Don't you agree that people in 2050 or 2100 will be much more wealthy than we are, and have more more technological capability than we do? If so, why wouldn't they have an easier time dealing with a warmer world than we have in keeping the world from warming?

Also, are you sure they will even think that a warmer world is worse, if the warming is only 1 degree Celsius or so? (That's the equivalent of moving from Cleveland, OH, to Cincinnati, OH.) After all, the population in the United States is generally moving south, not north. And Canada and Russia are much less densely populated than countries near the equator.

Posted by: Mark Bahner at April 19, 2006 07:11 PM


I would say that man's activies beyond a doubt are contributing to global warming. The true question, as Mark keeps saying, is "How much?" And do we want to accept the economic costs of doing something about it?

Posted by: Carolynn at April 20, 2006 12:27 PM


"I would say that man's activies beyond a doubt are contributing to global warming. The true question, as Mark keeps saying, is "How much?" And do we want to accept the economic costs of doing something about it?"

Uh-oh! Someone who agrees with me. Do you know what "they" say, Carolynn, about people with thoughts like yours? (Hint: You aren't a VP at Exxon, are you? ;-))

Posted by: Mark Bahner at April 20, 2006 03:05 PM


Mark,

I agree with you too. In fact, you are the only one who makes any sense.

The statement: "The science no longer matters...", is extraordinarily disturbing, especially from scientists. I suppose what this means is that scientific debate is no longer required to get a sufficient number of votes to enact policy, as the votes are already there. If that is so, then take the time to say it. Simply stating that the science no longer matters is both factually incorrect and counter productive. Such statements can surely be used and abused elsewhere.

The main point, however, is exactly what Mark has stated. What good is a policy that will do more harm than good, and quite possibly no good at all? Why would anyone from a background of logic and reason be in favor of such a policy, much less advocate it stridently?

The debate has never been about whether or not increasing CO2 had a warming influence on the atmosphere. The debate has always been about how much influence it will have; will it be a serious problem; and, if so, what solutions will be cost effective.

The science of the last 5 years has simply confirmed that there has been warming over the last several decades. This warming has no impact on the skeptic’s argument, which has always included warming and cooling cycles, but it does indicate that AGW supporters MAY not be COMPLETELY wrong.
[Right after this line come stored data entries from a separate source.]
-- ==== Sys2Proof/Machine/Operands.lean ====
section
/-! DEFINITION. The operands of the commands: their regions (R108 of 40_command_cycle.md), the range and
overlap rules (R68, R69 of 20_memory.md), the common checks (R105), and region ownership (R74). -/

namespace Sys2Proof.Machine

open Sys2Proof

/-- A region `[addr, addr + len)` of data memory, in unbounded arithmetic (R13, R109). -/
structure Region where
  addr : Nat
  len : Nat
  deriving DecidableEq, Repr

/-- The region SRC (R32, R105). -/
def State.srcRegion (s : State) : Region := ⟨s.srcAddr.toNat, s.srcLen.toNat⟩

/-- The region BUF (R33, R105). -/
def State.bufRegion (s : State) : Region := ⟨s.bufAddr.toNat, s.bufLen.toNat⟩

/-- The region DST, at its full declared capacity (R34, R105). -/
def State.dstRegion (s : State) : Region := ⟨s.dstAddr.toNat, s.dstLen.toNat⟩

/-- A region is in range (R68). -/
abbrev Region.inRange (memSize : Nat) (r : Region) : Prop := r.addr + r.len ≤ memSize

/-- Two regions overlap; an empty one overlaps nothing (R69). -/
abbrev Region.overlaps (r t : Region) : Prop :=
  0 < r.len ∧ 0 < t.len ∧ r.addr < t.addr + t.len ∧ t.addr < r.addr + r.len

/-- An address lies inside a region. -/
abbrev Region.holds (r : Region) (a : Nat) : Prop := r.addr ≤ a ∧ a < r.addr + r.len

/-- The "range" column of R108, in the order SRC, BUF, DST of R221. -/
def regionsOf (i : Instr) (s : State) : List Region :=
  match i with
  | .bytetobits => [s.dstRegion]
  | .bitstobyte => [s.srcRegion]
  | .bytestobits => [s.srcRegion, s.dstRegion]
  | .bitstobytes => [s.srcRegion, s.dstRegion]
  | .extractlsb => [s.srcRegion, s.dstRegion]
  | .lenhdrbits => [s.dstRegion]
  | .buildframe => [s.srcRegion, s.dstRegion]
  | .parseheader => [s.bufRegion]
  | .embed => [s.srcRegion, s.bufRegion]
  | .extract => [s.bufRegion, s.dstRegion]

/-- The "must not overlap" column of R108. -/
def noOverlapOf (i : Instr) (s : State) : List (Region × Region) :=
  match i with
  | .bytetobits => []
  | .bitstobyte => []
  | .bytestobits => [(s.srcRegion, s.dstRegion)]
  | .bitstobytes => [(s.srcRegion, s.dstRegion)]
  | .extractlsb => [(s.srcRegion, s.dstRegion)]
  | .lenhdrbits => []
  | .buildframe => [(s.srcRegion, s.dstRegion)]
  | .parseheader => []
  | .embed => [(s.srcRegion, s.bufRegion)]
  | .extract => [(s.bufRegion, s.dstRegion)]

/-- The "writes" column of R108; `none` where no memory is written. -/
def writesOf (i : Instr) (s : State) : Option Region :=
  match i with
  | .bytetobits => some s.dstRegion
  | .bitstobyte => none
  | .bytestobits => some s.dstRegion
  | .bitstobytes => some s.dstRegion
  | .extractlsb => some s.dstRegion
  | .lenhdrbits => some s.dstRegion
  | .buildframe => some s.dstRegion
  | .parseheader => none
  | .embed => some s.bufRegion
  | .extract => some s.dstRegion

/-- `common_checks(cmd)` (R105): the error raised, if any. Ranges come before overlaps (R221). -/
def commonChecks (i : Instr) (s : State) : Option CmdError :=
  if ∃ r ∈ regionsOf i s, ¬ r.inRange s.memSize then some .range
  else if ∃ p ∈ noOverlapOf i s, p.1.overlaps p.2 then some .overlap
  else none

/-- `exec` of R104 for a legal command: the common checks, then the body. -/
def State.runCommand (i : Instr) (body : Completion) (s : State) : State :=
  match commonChecks i s with
  | some e => s.raise e
  | none => s.complete body

/-- The regions the pending command owns; an illegal word owns none (R74, R102, R108). The registers are
frozen while busy (R78), so they are those of the accept (log entry 19). -/
def State.ownedRegions (s : State) : List Region :=
  if s.busy then
    match decode s.cmd with
    | .ok i => regionsOf i s
    | .error _ => []
  else []

/-- A data-memory address lies in a region the pending command owns (R74). -/
def State.owned (s : State) (a : Nat) : Bool := s.ownedRegions.any fun r => decide (r.holds a)

/-- The region a reset of a busy block leaves with any values: the pending command's written region,
empty for a command that writes none and for an illegal word (R252). -/
def State.droppedRegion (s : State) : Region :=
  match decode s.cmd with
  | .ok i => (writesOf i s).getD ⟨0, 0⟩
  | .error _ => ⟨0, 0⟩

end Sys2Proof.Machine
end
How much of the warming is man-made is still very debatable. Since the total warming is below the minimum predictions of the climate models, it seems very foolish to buy into the more pessimistic forecasts of the AGW models and then promote policies that will generate costs but do no measurable good, regardless of what the actual threat turns out to be.

If we simply want Congress to ‘act’, why bother to educate them about anything? If, however, we want them to produce energy policies that benefit the citizens of the United States, then the science is and always will be extremely important!

Perhaps Roger is simply making an observation, but the underlying sentiment appears to be that the observation is favorable. Most of the comments that follow express the same sentiment that 'finally, something can be done!' If I am reading this right, then I am disturbed by the sentiments expressed here, except for Mark’s, who is the only one keeping the issues in the proper perspective!